Ist bei mir gerade passiert, nutze FF neuste Version und der Thread war,

EDIT: Frag mich nicht wie, aber irgendwie hatte ich in das Zitat reingeschrieben anstatt nach dem Zitat zu schreiben. Habe wohl das Zitat verlängert und deswegen kam meine Antwort nicht wirklich an  Sorry für die Umstände und schöne Ostern 


			Dieser Inhalt steht nur eingeloggten Mitgliedern zur Verfügung.
        

 
https://extreme.pcgameshardware.de/news-kommentare-zu-sonstiges/565864-lego-bringt-offizielle-super-mario-produkte-mit-app-anbindung.html#post10272081


----------



## chill_eule (19. April 2020)

Moin!

Seit heute morgen habe ich ein kurioses Problem:




			Dieser Inhalt steht nur eingeloggten Mitgliedern zur Verfügung.
        



Wenn ich meine Abonnements über den link beim roten Pfeil aufrufe, erhalte ich ständig den letzten Stand von heute früh.
Wenn ich meine Abonnements über den link beim grünen Pfeil (nochmal) aufrufe, dann bin ich auf dem neuesten Stand.

Firefox Nightly 77.0a1 hier.
Browsercache habe ich schon geleert, ebenso alle Cookies entfernt.

Jemand nen Tipp? 

MfG

Eule


----------



## ZAM (20. April 2020)

Mh, das kann ich so nicht reproduzieren - aber ich habe auch nur Feedback-Threads abonniert. 
Die beiden Links unterscheiden sich nicht, bis auf die Folder-Angabe, und in den meisten Fällen gibt es ja nur den Haupt-Folder für abonnierte Themen.


----------



## chill_eule (20. April 2020)

Hi ZAM, 

sorry falls ich hier falsch war 

Wollte es auch nur kundtun.
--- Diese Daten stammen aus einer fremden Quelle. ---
@[simp] theorem rs2Of_rType (f7 : BitVec 7) (rs2 rs1 : Reg) (f3 : BitVec 3) (rd : Reg) (op : BitVec 7) :
    rs2Of (rType f7 rs2 rs1 f3 rd op) = rs2 :=
  (slice_hi _ (op) 20 5 (by decide)).trans ((slice_hi _ (rd) 13 5 (by decide)).trans ((slice_hi _ (f3) 8 5 (by decide)).trans ((slice_hi _ (rs1) 5 5 (by decide)).trans ((slice_lo _ (rs2) 0 5 (by decide)).trans BitVec.extractLsb'_eq_self))))

@[simp] theorem funct7_rType (f7 : BitVec 7) (rs2 rs1 : Reg) (f3 : BitVec 3) (rd : Reg) (op : BitVec 7) :
    funct7 (rType f7 rs2 rs1 f3 rd op) = f7 :=
  (slice_hi _ (op) 25 7 (by decide)).trans ((slice_hi _ (rd) 18 7 (by decide)).trans ((slice_hi _ (f3) 13 7 (by decide)).trans ((slice_hi _ (rs1) 10 7 (by decide)).trans ((slice_hi _ (rs2) 5 7 (by decide)).trans BitVec.extractLsb'_eq_self))))

/-! ## iType -/

@[simp] theorem opcode_iType (imm : BitVec 12) (rs1 : Reg) (f3 : BitVec 3) (rd : Reg) (op : BitVec 7) :
    opcode (iType imm rs1 f3 rd op) = op :=
  (slice_lo _ (op) 0 7 (by decide)).trans BitVec.extractLsb'_eq_self

@[simp] theorem rdOf_iType (imm : BitVec 12) (rs1 : Reg) (f3 : BitVec 3) (rd : Reg) (op : BitVec 7) :
    rdOf (iType imm rs1 f3 rd op) = rd :=
  (slice_hi _ (op) 7 5 (by decide)).trans ((slice_lo _ (rd) 0 5 (by decide)).trans BitVec.extractLsb'_eq_self)

@[simp] theorem funct3_iType (imm : BitVec 12) (rs1 : Reg) (f3 : BitVec 3) (rd : Reg) (op : BitVec 7) :
    funct3 (iType imm rs1 f3 rd op) = f3 :=
  (slice_hi _ (op) 12 3 (by decide)).trans ((slice_hi _ (rd) 5 3 (by decide)).trans ((slice_lo _ (f3) 0 3 (by decide)).trans BitVec.extractLsb'_eq_self))

@[simp] theorem rs1Of_iType (imm : BitVec 12) (rs1 : Reg) (f3 : BitVec 3) (rd : Reg) (op : BitVec 7) :
    rs1Of (iType imm rs1 f3 rd op) = rs1 :=
  (slice_hi _ (op) 15 5 (by decide)).trans ((slice_hi _ (rd) 8 5 (by decide)).trans ((slice_hi _ (f3) 3 5 (by decide)).trans ((slice_lo _ (rs1) 0 5 (by decide)).trans BitVec.extractLsb'_eq_self)))

@[simp] theorem immI_iType (imm : BitVec 12) (rs1 : Reg) (f3 : BitVec 3) (rd : Reg) (op : BitVec 7) :
    immI (iType imm rs1 f3 rd op) = imm :=
  (slice_hi _ (op) 20 12 (by decide)).trans ((slice_hi _ (rd) 13 12 (by decide)).trans ((slice_hi _ (f3) 8 12 (by decide)).trans ((slice_hi _ (rs1) 5 12 (by decide)).trans BitVec.extractLsb'_eq_self)))

/-! ## shType -/

@[simp] theorem opcode_shType (f6 shamt : BitVec 6) (rs1 : Reg) (f3 : BitVec 3) (rd : Reg) (op : BitVec 7) :
    opcode (shType f6 shamt rs1 f3 rd op) = op :=
  (slice_lo _ (op) 0 7 (by decide)).trans BitVec.extractLsb'_eq_self

@[simp] theorem rdOf_shType (f6 shamt : BitVec 6) (rs1 : Reg) (f3 : BitVec 3) (rd : Reg) (op : BitVec 7) :
    rdOf (shType f6 shamt rs1 f3 rd op) = rd :=
  (slice_hi _ (op) 7 5 (by decide)).trans ((slice_lo _ (rd) 0 5 (by decide)).trans BitVec.extractLsb'_eq_self)

@[simp] theorem funct3_shType (f6 shamt : BitVec 6) (rs1 : Reg) (f3 : BitVec 3) (rd : Reg) (op : BitVec 7) :
    funct3 (shType f6 shamt rs1 f3 rd op) = f3 :=
  (slice_hi _ (op) 12 3 (by decide)).trans ((slice_hi _ (rd) 5 3 (by decide)).trans ((slice_lo _ (f3) 0 3 (by decide)).trans BitVec.extractLsb'_eq_self))

@[simp] theorem rs1Of_shType (f6 shamt : BitVec 6) (rs1 : Reg) (f3 : BitVec 3) (rd : Reg) (op : BitVec 7) :
    rs1Of (shType f6 shamt rs1 f3 rd op) = rs1 :=
  (slice_hi _ (op) 15 5 (by decide)).trans ((slice_hi _ (rd) 8 5 (by decide)).trans ((slice_hi _ (f3) 3 5 (by decide)).trans ((slice_lo _ (rs1) 0 5 (by decide)).trans BitVec.extractLsb'_eq_self)))

@[simp] theorem funct6_shType (f6 shamt : BitVec 6) (rs1 : Reg) (f3 : BitVec 3) (rd : Reg) (op : BitVec 7) :
    funct6 (shType f6 shamt rs1 f3 rd op) = f6 :=
  (slice_hi _ (op) 26 6 (by decide)).trans ((slice_hi _ (rd) 19 6 (by decide)).trans ((slice_hi _ (f3) 14 6 (by decide)).trans ((slice_hi _ (rs1) 11 6 (by decide)).trans ((slice_hi _ (shamt) 6 6 (by decide)).trans BitVec.extractLsb'_eq_self))))

@[simp] theorem shamt_shType (f6 shamt : BitVec 6) (rs1 : Reg) (f3 : BitVec 3) (rd : Reg) (op : BitVec 7) :
    (shType f6 shamt rs1 f3 rd op).extractLsb' 20 6 = shamt :=
  (slice_hi _ (op) 20 6 (by decide)).trans ((slice_hi _ (rd) 13 6 (by decide)).trans ((slice_hi _ (f3) 8 6 (by decide)).trans ((slice_hi _ (rs1) 5 6 (by decide)).trans ((slice_lo _ (shamt) 0 6 (by decide)).trans BitVec.extractLsb'_eq_self))))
Vermute aber die FF Beta dahinter. Auf dem Laptop mit Standard FF Version funkitoniert das alles


----------



## malheleco (6. Mai 2020)

Hallo zusammen,
mir ist gerade aufgefallen, dass der Link im Footer (Powered by vBulletin® Version 4.2.2 (Deutsch)) der zu vbulletin-germany.com linkt zwar funktioniert, die Domain aber schon eine Weile nicht mehr zum "Hersteller" der Forensoftware führt.
Stattdessen findet man dort eine klassisch werbegeflutete Blogseite mit "Produktrezensionen".
Ich kann mir nicht vorstellen, dass das so Absicht ist... Auch konnte ich mit Hilfe der Forensuche erst einmal keinen Post finden, dass das schon jemand gemeldet hätte.
Bin ich mit diesem Feedback hier richtig aufgehoben?


----------



## ZAM (6. Mai 2020)

malheleco schrieb:


> Hallo zusammen,
> mir ist gerade aufgefallen, dass der Link im Footer (Powered by vBulletin® Version 4.2.2 (Deutsch)) der zu vbulletin-germany.com linkt zwar funktioniert, die Domain aber schon eine Weile nicht mehr zum "Hersteller" der Forensoftware führt.
> Stattdessen findet man dort eine klassisch werbegeflutete Blogseite mit "Produktrezensionen".
> Ich kann mir nicht vorstellen, dass das so Absicht ist... Auch konnte ich mit Hilfe der Forensuche erst einmal keinen Post finden, dass das schon jemand gemeldet hätte.
> Bin ich mit diesem Feedback hier richtig aufgehoben?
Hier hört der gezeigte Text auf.